Today, in addition to a large number of ad hoc management systems, three comparable standardised architectures are in use in telecommunications, storage, and computing: SNMP, TMN, and WBEM. I describe these in outline in the sections which follow.
The need for standardisation, at least at the interface to the device being managed, has led to a number of proposals for fixing part of the problem. These have tended to exclude the model of what is being managed, and to deal only with the mechanics of the interface between the operator's workstation and the managed device. The Internet Engineering Task Force's (IETF's) NetConf initiative can be seen as a partial solution of this kind ”it defines a vendor-independent protocol (XML over SOAP or BEEP ”Blocks Extensible Exchange Protocol-over TCP) and a set of basic commands that can be sent to a managed device, but in fact it is just a standardised layer above the device vendor's command-line interface (CLI).
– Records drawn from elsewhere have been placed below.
/-! ## The classifier -/

/-- R91: a sample with sync = 1 is a FETCH, whatever `rw`; it retires the running span if SEEN = 1, with end `ts`, then loads
the span registers; NB and DONE are not written, PC only by the retire; Data and PhaseEv follow the instruction event. -/
def Obligations.FetchRetiresThenLoads : Prop :=
  (∀ (r : Regs) (m : Sample) (rw : Bool), m.sync = .one → m.rw = .ofBit rw →
    inputInstr defaultParams r (.sample m) = .ok (.sampleFetch m.d.value rw m.ts)) ∧
  ∀ (d : ByteX) (rw : Bool) (ts : Nat) (s : State), Admitted ts s.toRegs →
    ∃ u t, exec (.sampleFetch d rw ts) s = .next t ∧
      (s.seen = false → u = s) ∧
      (s.seen = true → exec (retiring s.toRegs) { s with endTs := ts } = .next u ∧ u.toRegs = { s.toRegs with pc := u.pc }) ∧
      t.toRegs = { u.toRegs with ir := d, rem := lenX defaultParams d - 1, wcnt := 0, phase := .fetch, op1 := none,
                                 op2 := none, nops := 0, fetchTs := ts, ncyc := 1, seen := true, lastTs := some ts } ∧
      ShowsSample u t d ts .fetch "Fetch"

/-- R92: a sample with sync = 0 and rw = 0 is a WRITE: it counts, and keeps nothing of the data value. -/
def Obligations.WriteCountsAndShows : Prop :=
  (∀ (r : Regs) (m : Sample), m.sync = .zero → m.rw = .zero →
    inputInstr defaultParams r (.sample m) = .ok (.sampleWrite m.d.value m.ts)) ∧
  ∀ (d : ByteX) (ts : Nat) (s : State), Admitted ts s.toRegs →
    ∃ t, exec (.sampleWrite d ts) s = .next t ∧
      t.toRegs = { s.toRegs with phase := .memoryWrite, wcnt := s.wcnt + 1, ncyc := s.ncyc + 1, lastTs := some ts } ∧
      ShowsSample s t d ts .memoryWrite "MemoryWrite"

/-- R93: a READ with PHASE = Fetch and REM > 0 is Operand1, for call and other instructions alike. -/
def Obligations.ReadAfterFetchIsOperand1 : Prop :=
  (∀ (r : Regs) (m : Sample), m.sync = .zero → m.rw = .one → r.phase = .fetch → 0 < r.rem →
    inputInstr defaultParams r (.sample m) = .ok (.sampleReadOperand1 m.d.value m.ts)) ∧
  (∀ (d : ByteX) (ts : Nat) (s : State), Admitted ts s.toRegs →
    ∃ t, exec (.sampleReadOperand1 d ts) s = .next t ∧
      t.toRegs = { s.toRegs with phase := .operand1, op1 := d, nops := 1, rem := s.rem - 1, ncyc := s.ncyc + 1,
                                 lastTs := some ts } ∧
      ShowsSample s t d ts .operand1 "Operand1")

/-- R94: a READ with PHASE = Operand1 and REM > 0 is Operand2, unless the instruction is the call. -/
def Obligations.ReadAfterOperand1IsOperand2 : Prop :=
  (∀ (r : Regs) (m : Sample), m.sync = .zero → m.rw = .one → r.phase = .operand1 → 0 < r.rem →
    isCall defaultParams r.ir = false →
    inputInstr defaultParams r (.sample m) = .ok (.sampleReadOperand2 m.d.value m.ts)) ∧
  (∀ (d : ByteX) (ts : Nat) (s : State), Admitted ts s.toRegs →
    ∃ t, exec (.sampleReadOperand2 d ts) s = .next t ∧
      t.toRegs = { s.toRegs with phase := .operand2, op2 := d, nops := 2, rem := s.rem - 1, ncyc := s.ncyc + 1,
                                 lastTs := some ts } ∧
      ShowsSample s t d ts .operand2 "Operand2")

/-- R95, R24: the call's dummy read is MemoryRead and is folded; REM, OP2 and NOPS stay. -/
def Obligations.CallDummyReadFolds : Prop :=
  (∀ (r : Regs) (m : Sample), m.sync = .zero → m.rw = .one → r.phase = .operand1 → 0 < r.rem →
    isCall defaultParams r.ir = true →
    inputInstr defaultParams r (.sample m) = .ok (.sampleReadCallDummy m.d.value m.ts)) ∧
  (∀ (d : ByteX) (ts : Nat) (s : State), Admitted ts s.toRegs →
    ∃ t, exec (.sampleReadCallDummy d ts) s = .next t ∧
      t.toRegs = { s.toRegs with phase := .memoryRead, nb0 := s.nb1, nb1 := s.nb2, nb2 := d, ncyc := s.ncyc + 1,
                                 lastTs := some ts } ∧
      ShowsSample s t d ts .memoryRead "MemoryRead")

/-- R96: the call's deferred second operand, from PHASE = MemoryRead, MemoryWrite or any other phase outside the chain; the
accumulator is not touched. -/
def Obligations.CallDeferredOperand2 : Prop :=
  (∀ (r : Regs) (m : Sample), m.sync = .zero → m.rw = .one → r.phase ≠ .fetch → r.phase ≠ .operand1 → 0 < r.rem →
    isCall defaultParams r.ir = true →
    inputInstr defaultParams r (.sample m) = .ok (.sampleReadCallOperand2 m.d.value m.ts)) ∧
  (∀ (d : ByteX) (ts : Nat) (s : State), Admitted ts s.toRegs →
    ∃ t, exec (.sampleReadCallOperand2 d ts) s = .next t ∧
      t.toRegs = { s.toRegs with phase := .operand2, op2 := d, nops := 2, rem := s.rem - 1, ncyc := s.ncyc + 1,
                                 lastTs := some ts } ∧
      ShowsSample s t d ts .operand2 "Operand2")

/-- R97, R24: every other READ is MemoryRead and is folded: any read when REM = 0, any read outside the chain on an
instruction that is not the call. -/
def Obligations.OtherReadsFold : Prop :=
  (∀ (r : Regs) (m : Sample), m.sync = .zero → m.rw = .one →
    (r.rem = 0 ∨ (r.phase ≠ .fetch ∧ r.phase ≠ .operand1 ∧ isCall defaultParams r.ir = false)) →
    inputInstr defaultParams r (.sample m) = .ok (.sampleReadMemoryRead m.d.value m.ts)) ∧
  (∀ (d : ByteX) (ts : Nat) (s : State), Admitted ts s.toRegs →
    ∃ t, exec (.sampleReadMemoryRead d ts) s = .next t ∧
      t.toRegs = { s.toRegs with phase := .memoryRead, nb0 := s.nb1, nb1 := s.nb2, nb2 := d, ncyc := s.ncyc + 1,
                                 lastTs := some ts } ∧
      ShowsSample s t d ts .memoryRead "MemoryRead")

/-- R99: once the chain fetch, read, read of an instruction that is not the call is broken, no sample of the span captures
an operand, and the chain stays broken until the next fetch. -/
def Obligations.BrokenCaptureStaysBroken : Prop :=
  ∀ (s t : State) (m : Sample) (rest : List Input), s.pending = .sample m :: rest → m.sync = .zero →
    CaptureBroken s.toRegs → step s = .next t →
    CaptureBroken t.toRegs ∧ t.op1 = s.op1 ∧ t.op2 = s.op2 ∧ t.rem = s.rem ∧ t.nops = s.nops

/-- R101 (the document's boundary property of the call): opcode, operand 1, one read, two writes, operand 2 are classified
Fetch, Operand1, MemoryRead, MemoryWrite, MemoryWrite, Operand2, and at END the program counter is `(o2 << 8) | o1`. -/
def Obligations.CallShapeClassified : Prop :=
  ∀ (p : WordX) (o1 o2 : Byte) (dummy w1 w2 : ByteX),
    ∃ t, core.run 7
        { State.resetWith p with pending :=
          [.sample (mkSample (some 0x20) true true 0), .sample (mkSample (some o1) true false 1),
           .sample (mkSample dummy true false 2), .sample (mkSample w1 false false 3), .sample (mkSample w2 false false 4),
           .sample (mkSample (some o2) true false 5), .endOfCapture] } = .next t ∧
      t.pc = some (o2 ++ o1) ∧
      t.events.filterMap (fun e => match e with | .phaseEv _ _ ph _ => some ph | _ => none) =
        [.fetch, .operand1, .memoryRead, .memoryWrite, .memoryWrite, .operand2]

/-- R91, R93, R94, R183, R186 (the document's round-trip property): a fetch of an opcode other than the call, then length - 1
reads, then END, give exactly one instruction event, over all the samples, with the old PC and the filled template. -/
def Obligations.WholeSpanGivesOneLine : Prop :=
  ∀ (p : WordX) (b : Byte) (x1 x2 : ByteX), (optable b).cls ≠ .jsr →
    ∃ t, core.run (lenOf defaultParams b + 1)
        { State.resetWith p with pending :=
          (.sample (mkSample (some b) true true 0) ::
            [.sample (mkSample x1 true false 1), .sample (mkSample x2 true false 2)].take (lenOf defaultParams b - 1)) ++
          [.endOfCapture] } = .next t ∧
      ∃ e, instrEvents t.events = [e] ∧ e.start = 0 ∧ e.stop = lenOf defaultParams b ∧ e.kind = .insn ∧ e.ir = some b ∧
        e.pc = p ∧ e.text = hex4 defaultParams p ++ ' ' ::
          fillTemplate defaultParams (optable b).mnemonic (if 2 ≤ lenOf defaultParams b then x1 else none)
            (if 3 ≤ lenOf defaultParams b then x2 else none) e.tgt (modetable (optable b).mode).template

/-! ## The retire of a span: interrupts, breaks, control flow -/

/-- R112, R122, R166: for every opcode byte but 0x00 whose span had exactly three writes, the row's meaning is that of
RETIRE.INT with the same bytes, an operand the row does not carry being its register (log 7). -/
def Obligations.ThreeWritesReclassify : Prop :=
  ∀ (b : Byte) (o1 o2 : ByteX) (s : State), b ≠ 0x00 → s.wcnt = 3 →
    exec (rowInstr b o1 o2) s =
      exec (.retireInt b (if 2 ≤ lenOf defaultParams b then o1 else s.op1)
        (if 3 ≤ lenOf defaultParams b then o2 else s.op2)) s

/-- R166, R114, R183: the retire of a reclassified interrupt: PC from the last two MemoryRead bytes, kind INT, the mnemonic
replaced by INT in the template of the fetched opcode's mode. -/
def Obligations.InterruptRetire : Prop :=
  ∀ (b : Byte) (o1 o2 : ByteX) (s : State),
    ∃ t, exec (.retireInt b o1 o2) s = .next t ∧
      RetiresTo s t .int (map2X (fun high low : Byte => high ++ low) s.nb2 s.nb1)
        { start := s.fetchTs, stop := s.endTs, kind := .int, pc := s.pc, ir := some b, op1 := o1, op2 := o2,
          tgt := displayTarget defaultParams s.pc (some b) o1 o2,
          text := hex4 defaultParams s.pc ++ ' ' ::
            fillTemplate defaultParams (txt "INT") o1 o2 (displayTarget defaultParams s.pc (some b) o1 o2)
              (modetable (optable b).mode).template }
In 1985, the standardisation section of the International Telecommunication Union (ITU-T), then known as the CCITT, began to define a set of recommendations for managing telecommunications networks. These emerged in 1992 under the title M.3010, and an update was issued in 1996.
M.3010 starts, not with the model, but with the definition of a management network that overlays the telecommunications network being managed, connecting with it at different points ”See Figure 3.2. As can be seen from the figure, the interface points between the TMN and the telecommunications network are formed by exchanges and transmission systems. For the purposes of management, these exchanges and transmission systems are connected to so-called operations systems, management systems to which operator workstations may be attached.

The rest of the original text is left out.